SOURCE MATERIAL:
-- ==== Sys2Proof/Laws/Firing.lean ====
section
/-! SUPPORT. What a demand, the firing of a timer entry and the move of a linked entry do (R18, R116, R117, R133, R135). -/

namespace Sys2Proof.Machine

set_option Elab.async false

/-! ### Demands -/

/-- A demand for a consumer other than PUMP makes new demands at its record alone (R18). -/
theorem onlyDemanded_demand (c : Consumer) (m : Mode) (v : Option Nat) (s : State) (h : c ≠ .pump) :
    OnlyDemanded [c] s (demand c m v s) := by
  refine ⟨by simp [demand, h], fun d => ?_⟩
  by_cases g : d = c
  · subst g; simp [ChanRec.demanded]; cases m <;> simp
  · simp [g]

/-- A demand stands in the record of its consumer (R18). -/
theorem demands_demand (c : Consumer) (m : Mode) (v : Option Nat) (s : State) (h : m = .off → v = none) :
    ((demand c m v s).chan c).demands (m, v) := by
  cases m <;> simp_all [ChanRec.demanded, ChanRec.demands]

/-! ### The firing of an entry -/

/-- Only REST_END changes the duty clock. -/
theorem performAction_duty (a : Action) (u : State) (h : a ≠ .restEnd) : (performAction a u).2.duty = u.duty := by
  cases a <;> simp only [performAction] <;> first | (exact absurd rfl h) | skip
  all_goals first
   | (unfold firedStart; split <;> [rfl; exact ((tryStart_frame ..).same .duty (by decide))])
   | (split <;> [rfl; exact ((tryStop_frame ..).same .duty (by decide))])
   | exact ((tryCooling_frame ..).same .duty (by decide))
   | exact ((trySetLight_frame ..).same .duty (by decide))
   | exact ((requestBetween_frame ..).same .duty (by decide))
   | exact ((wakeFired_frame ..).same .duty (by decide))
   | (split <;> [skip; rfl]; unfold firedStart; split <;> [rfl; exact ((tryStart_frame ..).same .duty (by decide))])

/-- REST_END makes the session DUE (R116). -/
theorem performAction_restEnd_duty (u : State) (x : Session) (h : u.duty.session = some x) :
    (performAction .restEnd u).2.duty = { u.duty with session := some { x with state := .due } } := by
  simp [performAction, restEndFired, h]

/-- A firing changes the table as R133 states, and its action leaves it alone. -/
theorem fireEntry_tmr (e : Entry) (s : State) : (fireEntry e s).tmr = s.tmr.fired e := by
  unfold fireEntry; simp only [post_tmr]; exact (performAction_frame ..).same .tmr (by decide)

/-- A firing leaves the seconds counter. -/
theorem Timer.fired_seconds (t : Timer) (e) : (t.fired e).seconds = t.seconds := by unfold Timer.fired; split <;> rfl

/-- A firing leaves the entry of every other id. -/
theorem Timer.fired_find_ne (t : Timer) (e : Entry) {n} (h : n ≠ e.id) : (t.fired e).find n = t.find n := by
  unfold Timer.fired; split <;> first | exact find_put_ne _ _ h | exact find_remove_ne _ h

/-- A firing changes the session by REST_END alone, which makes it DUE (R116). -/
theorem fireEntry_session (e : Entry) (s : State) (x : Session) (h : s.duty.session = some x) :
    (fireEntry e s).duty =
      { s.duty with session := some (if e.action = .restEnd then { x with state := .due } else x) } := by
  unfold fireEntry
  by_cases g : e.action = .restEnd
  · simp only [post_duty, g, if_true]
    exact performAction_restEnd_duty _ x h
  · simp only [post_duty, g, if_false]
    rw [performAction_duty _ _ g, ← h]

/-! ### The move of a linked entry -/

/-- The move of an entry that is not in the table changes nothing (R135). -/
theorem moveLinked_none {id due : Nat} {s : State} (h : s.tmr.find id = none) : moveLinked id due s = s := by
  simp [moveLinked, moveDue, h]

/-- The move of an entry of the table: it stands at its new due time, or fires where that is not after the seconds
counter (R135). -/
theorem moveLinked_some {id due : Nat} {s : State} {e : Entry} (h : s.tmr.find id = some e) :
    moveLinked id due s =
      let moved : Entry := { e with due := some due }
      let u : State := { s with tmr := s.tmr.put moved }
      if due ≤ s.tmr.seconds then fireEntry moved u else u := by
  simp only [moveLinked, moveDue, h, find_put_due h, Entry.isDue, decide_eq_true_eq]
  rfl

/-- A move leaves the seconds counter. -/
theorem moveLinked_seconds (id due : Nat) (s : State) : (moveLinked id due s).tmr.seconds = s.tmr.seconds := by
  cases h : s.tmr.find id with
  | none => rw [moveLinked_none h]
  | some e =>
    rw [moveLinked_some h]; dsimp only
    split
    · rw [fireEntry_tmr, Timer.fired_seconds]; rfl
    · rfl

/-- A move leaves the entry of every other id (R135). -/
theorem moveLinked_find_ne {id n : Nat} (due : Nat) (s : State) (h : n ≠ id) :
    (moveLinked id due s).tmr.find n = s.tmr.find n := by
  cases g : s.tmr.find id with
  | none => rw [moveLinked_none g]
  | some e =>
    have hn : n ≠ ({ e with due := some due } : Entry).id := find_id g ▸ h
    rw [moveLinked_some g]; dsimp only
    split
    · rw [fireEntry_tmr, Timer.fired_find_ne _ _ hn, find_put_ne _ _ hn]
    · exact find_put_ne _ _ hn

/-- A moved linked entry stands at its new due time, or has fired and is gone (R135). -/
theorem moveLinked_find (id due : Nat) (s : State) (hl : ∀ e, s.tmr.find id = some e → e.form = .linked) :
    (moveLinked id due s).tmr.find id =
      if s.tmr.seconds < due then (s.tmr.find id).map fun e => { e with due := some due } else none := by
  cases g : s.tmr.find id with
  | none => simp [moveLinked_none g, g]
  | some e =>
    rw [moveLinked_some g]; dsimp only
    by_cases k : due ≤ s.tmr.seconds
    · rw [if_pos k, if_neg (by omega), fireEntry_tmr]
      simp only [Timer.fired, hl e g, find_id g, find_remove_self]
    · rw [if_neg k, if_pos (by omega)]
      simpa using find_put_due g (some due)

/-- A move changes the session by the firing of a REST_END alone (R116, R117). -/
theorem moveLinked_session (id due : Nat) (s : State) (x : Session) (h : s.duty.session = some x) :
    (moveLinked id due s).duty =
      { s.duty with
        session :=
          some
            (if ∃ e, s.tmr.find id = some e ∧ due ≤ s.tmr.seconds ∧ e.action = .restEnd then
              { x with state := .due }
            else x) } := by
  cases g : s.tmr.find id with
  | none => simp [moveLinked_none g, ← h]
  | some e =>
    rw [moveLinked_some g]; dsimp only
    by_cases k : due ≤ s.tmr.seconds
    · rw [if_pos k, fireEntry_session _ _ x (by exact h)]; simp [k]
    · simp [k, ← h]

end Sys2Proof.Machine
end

WHAT IS NEEDED:
Only the number should be given: the count of lines above that hold the word "every".

TASK OUTPUT:
2